| How to complete this task |
Provide again, from the entries below, every line from the one containing "T14: VERTICAL. -/" through the one containing "T15: HORIZONTAL. -/", exactly as written, and no other line.

Dataset excerpts:
@[simp] theorem tick_line : (tick s).line = s.line := rfl
@[simp] theorem tick_dot : (tick s).dot = s.dot := rfl
@[simp] theorem tick_clock : (tick s).clock = s.clock + s.cfg.std.dotMaster := rfl
@[simp] theorem tick_frame : (tick s).frame = s.frame := rfl
@[simp] theorem tick_odd : (tick s).odd = s.odd := rfl
@[simp] theorem tick_warmUp : (tick s).warmUp = s.warmUp := rfl
@[simp] theorem tick_vblSuppress : (tick s).vblSuppress = s.vblSuppress := rfl
@[simp] theorem tick_burstPhase : (tick s).burstPhase = s.burstPhase := rfl
@[simp] theorem tick_latch : (tick s).latch = s.latch := rfl
@[simp] theorem tick_ctrl : (tick s).ctrl = s.ctrl := rfl
@[simp] theorem tick_mask : (tick s).mask = s.mask := rfl
@[simp] theorem tick_vbl : (tick s).vbl = s.vbl := rfl
@[simp] theorem tick_s0hit : (tick s).s0hit = s.s0hit := rfl
@[simp] theorem tick_ovf : (tick s).ovf = s.ovf := rfl
@[simp] theorem tick_oamAddr : (tick s).oamAddr = s.oamAddr := rfl
@[simp] theorem tick_v : (tick s).v = s.v := rfl
@[simp] theorem tick_t : (tick s).t = s.t := rfl
@[simp] theorem tick_x : (tick s).x = s.x := rfl
@[simp] theorem tick_w : (tick s).w = s.w := rfl
@[simp] theorem tick_readBuf : (tick s).readBuf = s.readBuf := rfl
@[simp] theorem tick_nmiReq : (tick s).nmiReq = s.nmiReq := rfl
@[simp] theorem tick_ntLatch : (tick s).ntLatch = s.ntLatch := rfl
@[simp] theorem tick_atLatch : (tick s).atLatch = s.atLatch := rfl
@[simp] theorem tick_ptLo : (tick s).ptLo = s.ptLo := rfl
@[simp] theorem tick_ptHi : (tick s).ptHi = s.ptHi := rfl
@[simp] theorem tick_shLo : (tick s).shLo = s.shLo := rfl
@[simp] theorem tick_shHi : (tick s).shHi = s.shHi := rfl
@[simp] theorem tick_atShLo : (tick s).atShLo = s.atShLo := rfl
@[simp] theorem tick_atShHi : (tick s).atShHi = s.atShHi := rfl
@[simp] theorem tick_oam : (tick s).oam = s.oam := rfl
@[simp] theorem tick_sec : (tick s).sec = s.sec := rfl
@[simp] theorem tick_obuf : (tick s).obuf = s.obuf := rfl
@[simp] theorem tick_sprLo : (tick s).sprLo = s.sprLo := rfl
@[simp] theorem tick_pal : (tick s).pal = s.pal := rfl
@[simp] theorem tick_chr : (tick s).chr = s.chr := rfl
@[simp] theorem tick_nmt : (tick s).nmt = s.nmt := rfl
@[simp] theorem tick_mirror : (tick s).mirror = s.mirror := rfl
@[simp] theorem tick_lastBus : (tick s).lastBus = s.lastBus := rfl
@[simp] theorem tick_trace : (tick s).trace = s.trace := rfl
@[simp] theorem tick_out : (tick s).out = s.out := rfl
@[simp] theorem tick_outBound : (tick s).outBound = s.outBound := rfl
@[simp] theorem tick_refused : (tick s).refused = s.refused := rfl
@[simp] theorem tick_cfg : (tick s).cfg = s.cfg := rfl
@[simp] theorem tick_draws : (tick s).draws = s.draws := rfl
@[simp] theorem tick_inbox : (tick s).inbox = s.inbox := rfl
@[simp] theorem tick_reply : (tick s).reply = s.reply := rfl
@[simp] theorem tick_cpu : (tick s).cpu = s.cpu := rfl
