-- ==== Sys2Proof/Tests/Slice0.lean ====
section
/-! SUPPORT. Tests: expected results are those of spec/95_test_vectors.md (named T<n>, V<n>) or worked by hand from the
rule named. Each is about one operation on a small state. -/

namespace Sys2Proof.Tests

open Sys2Proof.Machine

/-- The state after one operation; the state itself if it has no next state. -/
def after (i : Instr) (s : State) : State :=
  match exec i s with
  | .next t => t
  | _ => s

/-- The state after one step. -/
def stepped (s : State) : State :=
  match step s with
  | .next t => t
  | _ => s

/-- The power-on state with warm-up over. -/
def warmed : State := { State.reset with warmUp := 0 }

/-- Warm, at a position. -/
def slot (line dot : BitVec 9) : State := { warmed with line, dot }

/-- A source of the bytes given. -/
def rom (bytes : List Byte) (size : Nat) : Source :=
  { bytes := Store.ofBytes bytes, size, readable := true, writable := false, rederivable := true }

/-! ### Well-formedness: a term each check refuses -/

theorem test_wf_contents_length : WellFormed (.set .chr 0 none 4 (some [1, 2, 3])) = false := by decide
theorem test_wf_contents_fit : WellFormed (.set .chr 0 none 4 (some [1, 2, 3, 4])) = true := by decide
theorem test_wf_sources : WellFormed (.construct State.reset.cfg ⟨8192, 1024, 3⟩ nmtGeometry) = false := by decide
theorem test_wf_sources_nmt : WellFormed (.construct State.reset.cfg chrGeometry ⟨4096, 1024, 0⟩) = false := by decide
theorem test_wf_target_order : WellFormed (.beginFrame ⟨.const 0, [(5, 1), (4, 1)]⟩) = false := by decide
theorem test_wf_target_range : WellFormed (.beginFrame ⟨.const 0, [(61440, 1)]⟩) = false := by decide
theorem test_wf_target_fill : WellFormed (.beginFrame ⟨.const 1, []⟩) = false := by decide

/-! ### Decoding: words written out from R120 and R132 -/

theorem test_decode_rdCtrl : decode [0x00, 0x20, 0x01] = .ok (.rdCtrl, []) := by decide
theorem test_decode_rdMask : decode [0x01, 0x20, 0x01] = .ok (.rdMask, []) := by decide
theorem test_decode_rdStatus : decode [0x02, 0x20, 0x01] = .ok (.rdStatus, []) := by decide
theorem test_decode_rdOamAddr : decode [0x03, 0x20, 0x01] = .ok (.rdOamAddr, []) := by decide
theorem test_decode_rdOamData : decode [0x04, 0x20, 0x01] = .ok (.rdOamData, []) := by decide
theorem test_decode_rdScroll : decode [0x05, 0x20, 0x01] = .ok (.rdScroll, []) := by decide
theorem test_decode_rdAddr : decode [0x06, 0x20, 0x01] = .ok (.rdAddr, []) := by decide
theorem test_decode_rdData : decode [0x07, 0x20, 0x01] = .ok (.rdData, []) := by decide
theorem test_decode_wrCtrl : decode [0x00, 0x20, 0x00, 0x80] = .ok (.wrCtrl 0x80, []) := by decide
theorem test_decode_wrMask : decode [0x01, 0x20, 0x00, 0x1E] = .ok (.wrMask 0x1E, []) := by decide
theorem test_decode_wrStatus : decode [0x02, 0x20, 0x00, 0xFF] = .ok (.wrStatus 0xFF, []) := by decide
theorem test_decode_wrOamAddr : decode [0x03, 0x20, 0x00, 0x08] = .ok (.wrOamAddr 0x08, []) := by decide
theorem test_decode_wrOamData : decode [0x04, 0x20, 0x00, 0xAA] = .ok (.wrOamData 0xAA, []) := by decide
theorem test_decode_wrScroll : decode [0x05, 0x20, 0x00, 0x7D] = .ok (.wrScroll 0x7D, []) := by decide
theorem test_decode_wrAddr : decode [0x06, 0x20, 0x00, 0x3D] = .ok (.wrAddr 0x3D, []) := by decide
theorem test_decode_wrData : decode [0x07, 0x20, 0x00, 0x55] = .ok (.wrData 0x55, []) := by decide
theorem test_decode_wrDma : decode [0x14, 0x40, 0x00, 0x02] = .ok (.wrDma 0x02, []) := by decide
/-- T121: `R $3FF8` is port 0. -/
theorem test_decode_mirror : decodeAccess 0x13FF8 0 = .ok .rdCtrl := by decide
/-- T147: `R $4014` is no block access. -/
theorem test_decode_read4014 : decodeAccess 0x14014 0 = .error .outsideBlock := by decide
theorem test_decode_4000 : decodeAccess 0x04000 0 = .error .outsideBlock := by decide
theorem test_decode_truncated : decode [0x00, 0x20, 0x00] = .error .truncated := by decide
theorem test_table_wrDma : decodeTableWord 24 0x04014 = some (.wrDma 0) := by decide
theorem test_table_dots :
    decodeTableWord 16 0x001 = some .dotVblSet ∧ decodeTableWord 8 2 = some .dotNt ∧
    decodeTableWord 8 4 = some .dotAt ∧ decodeTableWord 8 6 = some .dotPtLo ∧ decodeTableWord 8 0 = some .dotPtHi ∧
    decodeTableWord 16 0x100 = some .dotIncY ∧ decodeTableWord 16 0x101 = some .dotHCopy ∧
    decodeTableWord 16 0x140 = some .dotSprExtra ∧ decodeTableWord 16 0x152 = some .dotDummyNt338 ∧
    decodeTableWord 16 0x154 = some .dotDummyNt340 ∧ decodeTableWord 16 0x153 = some .dotSkip := by decide
/-- R132: the micro-operations of (0, 256), of (261, 1) and of (240, 5). -/
theorem test_schedule :
    schedule State.reset.cfg 0 256 true = [.dotPixel, .dotShift, .dotPtHi, .dotIncX, .dotIncY, .dotEval] ∧
    schedule State.reset.cfg 261 1 true = [.dotVblClr, .dotWarmCount, .dotShift] ∧
    schedule State.reset.cfg 240 5 true = [.dotIdle] ∧
    schedule State.reset.cfg 261 288 true = [.dotVCopy, .dotOamZero, .dotSprHi] ∧
    schedule State.reset.cfg 261 339 false = [.dotSkip] := by decide

/-! ### The substrate -/

/-- T1. -/
def chrRam : State :=
  after (.swapBank .chr 8192 0 1 [0]) (after (.set .chr 1 (some (true, true)) 8192 none) warmed)
theorem test_T1_pages : chrRam.chr.pt = (List.range 8).map fun p => ⟨1, p * 1024⟩ := by decide
/-- T2. -/
theorem test_T2 : (after (.peek .chr 0x1234) (after (.poke .chr 0x1234 0x5A) chrRam)).reply = .byte 0x5A := by decide
/-- CHR source 0 of 32 KB. -/
def rom32k : State := { warmed with chr := { warmed.chr with srcs := [rom [] 32768, placeholderSource] } }
/-- T3. -/
theorem test_T3 :
    ((after (.swapBank .chr 4096 0x1000 0 [9]) rom32k).chr.pt.drop 4).map (·.off) =
      [0x1000, 0x1400, 0x1800, 0x1C00] := by decide
/-- V1. -/
theorem test_V1 :
    ((after (.swapBank .chr 2048 0x0800 0 [21]) rom32k).chr.pt.drop 2).take 2 = [⟨0, 0x2800⟩, ⟨0, 0x2C00⟩] ∧
    (after (.swapBank .chr 2048 0x0800 0 [21]) rom32k).chr.resolve 0x0A05 = (2, 0, 0x2A05) := by decide
/-- T5: a ROM keeps its byte. -/
theorem test_T5 : (after (.poke .chr 0 0x55) rom32k).chr = rom32k.chr := by decide
/-- T7 to T10. -/
theorem test_T7 : after (.swapBank .chr 512 0 0 [0]) warmed = refuse .badSwap warmed := by decide
theorem test_T8 : (after (.swapBank .chr 1024 0x200 0 [0]) warmed).reply = .reason .badSwap := by decide
theorem test_T9 : (after (.swapBank .chr 4096 0x1000 0 [1, 2]) warmed).reply = .reason .badSwap := by decide
theorem test_T10 : (after (.swapBank .chr 1024 0 2 [0]) warmed).reply = .reason .badSwap := by decide
/-- T11. -/
theorem test_T11 : (after (.set .chr 0 (some (true, true)) 3000 none) warmed).reply = .reason .badSource := by decide
/-- T12. -/
theorem test_T12 : (after (.installHook .chr 8 1) warmed).reply = .reason .badPage := by decide
/-- T13. -/
theorem test_T13 : after (.setMirroring 5) warmed = refuse .badMirroring warmed := by decide
/-- T14: VERTICAL. -/
theorem test_T14 :
    let s := ppuWrite 0x2805 0x33 (after (.setMirroring 1) warmed)
    (ppuRead 0x2005 s).1 = 0x33 ∧ (s.nmt.source 0).bytes.cells = [(5, 0x33)] ∧ s.nmt.resolve 0x405 = (1, 0, 0x405) := by
  decide
/-- T15: HORIZONTAL. -/
theorem test_T15 : (ppuRead 0x2000 (ppuWrite 0x2400 7 (after (.setMirroring 0) warmed))).1 = 7 := by decide
/-- T16: SINGLE1. -/
theorem test_T16 : (after (.setMirroring 3) warmed).nmt.resolve 0xC10 = (3, 0, 0x410) := by decide
/-- T18, T19. -/
theorem test_T18 :
    let s := after (.poke .nmt 0x0810 0x44) (after (.installHook .nmt 2 7) warmed)
    (s.nmt.source 0).bytes.cells = [(0x410, 0x44)] ∧
      (after (.peek .nmt 0x0810) (after (.removeHook .nmt 2) s)).reply = .byte 0x44 := by decide
theorem test_T18_hook :
    (after (.peek .nmt 0x1810) (after (.installHook .nmt 2 7) warmed)).reply =
      .byte (Config.hookByte 0 .nmt 2 0x810 7) := by rfl
/-- T6: an unreadable source gives a free value. -/
theorem test_T6 : (after (.peek .chr 0x0010) warmed).reply = .byte ((Config.free 0).setWidth 8) := by rfl
/-- T21. -/
theorem test_T21 : [0x10, 0x14, 0x11, 0x1C, 0x1F].map palIndex = [0x00, 0x04, 0x11, 0x0C, 0x1F] := by decide

/-! ### The dot engine -/

/-- T30 and T32. -/
theorem test_T30 : let s := after (.update 11) State.reset; s.dot = 3 ∧ s.line = 0 ∧ s.clock = 12 := by decide
theorem test_T32 : let s := after (.update 3) State.reset; s.dot = 1 ∧ s.clock = 4 := by decide
/-- T39. -/
theorem test_T39 :
    let s := after .rdStatus { slot 241 1 with ctrl := 0x80 }
    let t := dotStep s
    s.reply = .byte 0 ∧ s.vblSuppress = true ∧ t.vbl = false ∧ t.vblSuppress = false ∧ t.nmiReq = false := by decide
/-- T40. -/
theorem test_T40 : let t := dotStep { slot 241 1 with ctrl := 0x80 }; t.vbl = true ∧ t.nmiReq = true := by decide
/-- T42. -/
theorem test_T42 :
    let t := after .rdStatus { slot 241 4 with vbl := true, nmiReq := true }
    t.reply = .byte 0x80 ∧ t.vbl = false ∧ t.nmiReq = true := by decide
/-- T41: in a cancel slot the request is a free value. -/
theorem test_T41 :
    (after .rdStatus { slot 241 2 with vbl := true, nmiReq := true }).nmiReq =
      ((Config.free 0).getLsbD 0 || false) := by rfl
/-- T43 to T46. -/
def skipping : State := { slot 261 339 with odd := true, frame := 1, mask := 0x08 }
theorem test_T43 :
    let t := dotStep skipping
    t.line = 0 ∧ t.dot = 0 ∧ t.frame = 2 ∧ t.odd = false := by decide
theorem test_T44 : let t := dotStep { slot 261 339 with odd := true }; t.line = 261 ∧ t.dot = 340 := by decide
theorem test_T46 :
    let t := dotStep { slot 311 339 with odd := true, mask := 0x18, cfg := ⟨.pal, .eight, true⟩ }
    t.line = 311 ∧ t.dot = 340 := by decide
/-- T48. -/
theorem test_T48 :
    let t := dotStep { slot 261 1 with vbl := true, s0hit := true, ovf := true, warmUp := 2 }
    t.vbl = false ∧ t.s0hit = false ∧ t.ovf = false ∧ t.warmUp = 1 := by decide
/-- T50: on line 240 a dot with rendering on only moves the position and the clock. -/
theorem test_T50 :
    let s := { slot 240 2 with mask := 0x18 }
    dotStep s = { s with dot := 3, clock := 4 } := by decide
/-- The end of a line and of a frame (R177), and the burst phase of a long frame (T164). -/
theorem test_wrap :
    let t := dotStep (slot 261 340)
    t.line = 0 ∧ t.dot = 0 ∧ t.frame = 1 ∧ t.odd = true ∧ t.burstPhase = 1 ∧ (dotStep (slot 7 340)).line = 8 := by decide

/-! ### Tile fetch -/

/-- T60, T61. -/
theorem test_T60 : [0x001F, 0x041F, 0x0005].map incX = [0x0400, 0x0000, 0x0006] := by decide
theorem test_T61 :
    [0x0000, 0x7000, 0x73A0, 0x7BA0, 0x73E0, 0x73C0].map incY = [0x1000, 0x0020, 0x0800, 0x0000, 0x0000, 0x03E0] := by
  decide
/-- T62, T63. -/
theorem test_T62 : hCopy 0x0A1F 0x0405 = 0x0E05 := by decide
theorem test_T63 : vCopy 0x7FFF 0x616F &&& 0x7BE0 = 0x6160 ∧ vCopy 0x7FFF 0x616F &&& 0x041F = 0x041F := by decide
/-- T65 to T67. -/
theorem test_T65 : atAddr 0x0044 = 0x23C1 ∧ atShift 0x0044 = 4 ∧ atAddr 0x0FBF = 0x2FFF ∧ atShift 0x0FBF = 2 := by decide
theorem test_T67 : ntAddr 0x0000 = 0x2000 ∧ ntAddr 0x6FFF = 0x2FFF := by decide
/-- T68. -/
theorem test_T68 : bgAddr 0x10 0x05 0x3000 = 0x1053 ∧ bgAddr 0x10 0x05 0x3000 ||| 8 = 0x105B := by decide
/-- T69. -/
theorem test_T69 : (after .dotShift { warmed with shLo := 0x80FF }).shLo = 0x01FE := by decide
/-- A machine whose pattern memory is a ROM of 8 KB with `0x80` at 0x0058 and whose name table holds 5 and 2. -/
def drawing : State :=
  { slot 0 0 with
    mask := 0x0A
    chr := { warmed.chr with
      srcs := [{ rom [] 8192 with bytes := ⟨.const 0, [(0x50, 0x80), (0x58, 0x80)]⟩ }, placeholderSource] } }
/-- The whole of a pattern space bound to source 0. -/
def drawn : State :=
  poked (after (.swapBank .chr 8192 0 0 [0]) drawing)
where
  poked (s : State) : State := pokeSub .nmt 0x3C0 2 (pokeSub .nmt 0 5 s)
theorem test_dotNt : let t := after .dotNt drawn; t.ntLatch = 5 ∧ t.lastBus = 0x2000 ∧ t.trace.length = 1 := by decide
theorem test_dotAt : let t := after .dotAt drawn; t.atLatch = 2 ∧ t.lastBus = 0x23C0 := by decide
theorem test_dotPtLo : let t := after .dotPtLo { drawn with ntLatch := 5 }; t.ptLo = 0x80 ∧ t.lastBus = 0x50 := by decide
/-- T70. -/
theorem test_T70 :
    let t := after .dotPtHi { drawn with ntLatch := 5, ptLo := 0x80, atLatch := 2, shLo := 0xAB00 }
    t.ptHi = 0x80 ∧ t.shLo = 0xAB80 ∧ t.shHi = 0x0080 ∧ t.atShLo = 0 ∧ t.atShHi = 0x00FF ∧ t.lastBus = 0x58 := by decide
theorem test_dotIncX : (after .dotIncX { warmed with v := 0x041F }).v = 0 := by decide
theorem test_dotIncY : (after .dotIncY { warmed with v := 0x7BA0 }).v = 0 := by decide
theorem test_dotHCopy : (after .dotHCopy { warmed with v := 0x0A1F, t := 0x0405 }).v = 0x0E05 := by decide
theorem test_dotVCopy : (after .dotVCopy { warmed with v := 0, t := 0x616F }).v = 0x6160 := by decide
/-- T76. -/
theorem test_T76 :
    let t := after .dotDummyNt338 { warmed with v := 0x0002 }
    t.lastBus = 0x2002 ∧ t.ntLatch = 0 ∧ (after .dotDummyNt340 { warmed with v := 0x0002 }).lastBus = 0x2002 := by decide
/-- T71 to T74. -/
def shifted : State :=
  { warmed with x := 5, shHi := 0x0400, shLo := 0, atShHi := 0x0400, atShLo := 0x0400, mask := 0x0A }
theorem test_T71 : bgPixel 20 shifted = some 0x0E ∧ bgPixel 5 { shifted with mask := 0x08 } = none ∧
    bgPixel 8 { shifted with mask := 0x08 } = some 0x0E ∧ bgPixel 20 { shifted with shHi := 0 } = none := by decide
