/-- HUF_DEC checks its tables in order, then its selectors, then decodes. It writes the decoded symbols, EOB included, as u16
words and reports their number and the bits read. The decoding ends at the first EOB, and its errors are those of the first
symbol that cannot be had: no room (OUTPUT_BUFFER_TOO_SMALL), no selector left (FORMAT_ERROR 7), no code of the table there
(INVALID_HUFFMAN_CODE), the bits run out (TRUNCATED_INPUT at their end); one of these ends always comes (46_huffman.md R230,
R235, R236, R240). -/
def Obligations.HufDecWrites : Prop :=
  ∀ (s : State) (g : Nat) (dst cap tables selectors alphaSize nSel : Word) (wr : Option Word)
    (lens : List (List Nat)) (sel : List Nat),
    1 ≤ g → g ≤ 6 → 2 ≤ alphaSize.toNat → alphaSize.toNat ≤ 258 → s.br.len.toNat < 2 ^ 29 →
    operandsInOrder s [⟨tables.toNat, g * alphaSize.toNat⟩, wordSpan selectors nSel] [⟨dst.toNat, 2 * cap.toNat⟩]
      [s.br.remainder] [] wr = true →
    lens = (List.range g).map (fun t =>
      (s.mem.readBytes (tables.toNat + t * alphaSize.toNat) alphaSize.toNat).map BitVec.toNat) →
    sel = (s.mem.readBytes selectors.toNat nSel.toNat).map BitVec.toNat →
    (∀ e, IsTableError lens e → ∃ t, exec (.hufDec g dst cap tables selectors alphaSize nSel wr) s = .next t ∧
      FailedRead s t e.code.number 0 0 ⟨dst.toNat, 2 * cap.toNat⟩) ∧
    ((∀ t ∈ lens, ValidTable t) → (∃ x ∈ sel, g ≤ x) →
      ∃ t, exec (.hufDec g dst cap tables selectors alphaSize nSel wr) s = .next t ∧
        FailedRead s t 2 1 0 ⟨dst.toNat, 2 * cap.toNat⟩) ∧
    ((∀ t ∈ lens, ValidTable t) → (∀ x ∈ sel, x < g) →
      (∃ out, IsHufDec lens sel (alphaSize.toNat - 1) (fun syms => syms.length ≤ cap.toNat) outputTooSmall s.br.pos.toNat
        (bitsAhead s) out) ∧
      (∀ symbols pos rest, IsHufDec lens sel (alphaSize.toNat - 1) (fun syms => syms.length ≤ cap.toNat) outputTooSmall
          s.br.pos.toNat (bitsAhead s) (.ok (symbols, pos, rest)) →
        ∃ t, exec (.hufDec g dst cap tables selectors alphaSize nSel wr) s = .next t ∧ CompletedNext s t ∧
          Stored s t [(dst.toNat, arrayBytes 2 symbols)] wr ∧
          t.results = ⟨BitVec.ofNat 32 symbols.length, BitVec.ofNat 32 (pos - s.br.pos.toNat), 0, 0⟩ ∧
          t.bw = s.bw ∧ t.br = { s.br with pos := BitVec.ofNat 32 pos }) ∧
      (∀ e, IsHufDec lens sel (alphaSize.toNat - 1) (fun syms => syms.length ≤ cap.toNat) outputTooSmall s.br.pos.toNat
          (bitsAhead s) (.error e) →
        ∃ t, exec (.hufDec g dst cap tables selectors alphaSize nSel wr) s = .next t ∧
          FailedRead s t e.code.number (BitVec.ofNat 32 e.info) (BitVec.ofNat 32 e.pos) ⟨dst.toNat, 2 * cap.toNat⟩))

/-- Decoding the bits of a symbol sequence that ends with its only EOB, under the same valid tables and selectors, gives
the sequence and stops right after it, whatever bits and selectors follow (46_huffman.md R236, R241). -/
def Obligations.HuffmanRoundTrip : Prop :=
  ∀ (lens : List (List Nat)) (a : Nat) (sel body rest' : List Nat) (pos : Nat) (rest : List Bool),
    (∀ t ∈ lens, ValidTable t ∧ t.length = a) → (∀ x ∈ sel, x < lens.length) → 2 ≤ a →
    (∀ x ∈ body, x < a - 1) → sel.length = (body.length + 1 + 49) / 50 →
    hufDec (fun (st : List Nat) x => .ok (st ++ [x])) (a - 1) (lens.map codeTable) (sel ++ rest') []
      ⟨pos, groupCodedBits lens sel (body ++ [a - 1]) ++ rest⟩ =
    .ok (body ++ [a - 1], ⟨pos + (groupCodedBits lens sel (body ++ [a - 1])).length, rest⟩)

| Solution to the problem |
/-- T14: VERTICAL. -/
theorem test_T14 :
    let s := ppuWrite 0x2805 0x33 (after (.setMirroring 1) warmed)
    (ppuRead 0x2005 s).1 = 0x33 ∧ (s.nmt.source 0).bytes.cells = [(5, 0x33)] ∧ s.nmt.resolve 0x405 = (1, 0, 0x405) := by
  decide
/-- T15: HORIZONTAL. -/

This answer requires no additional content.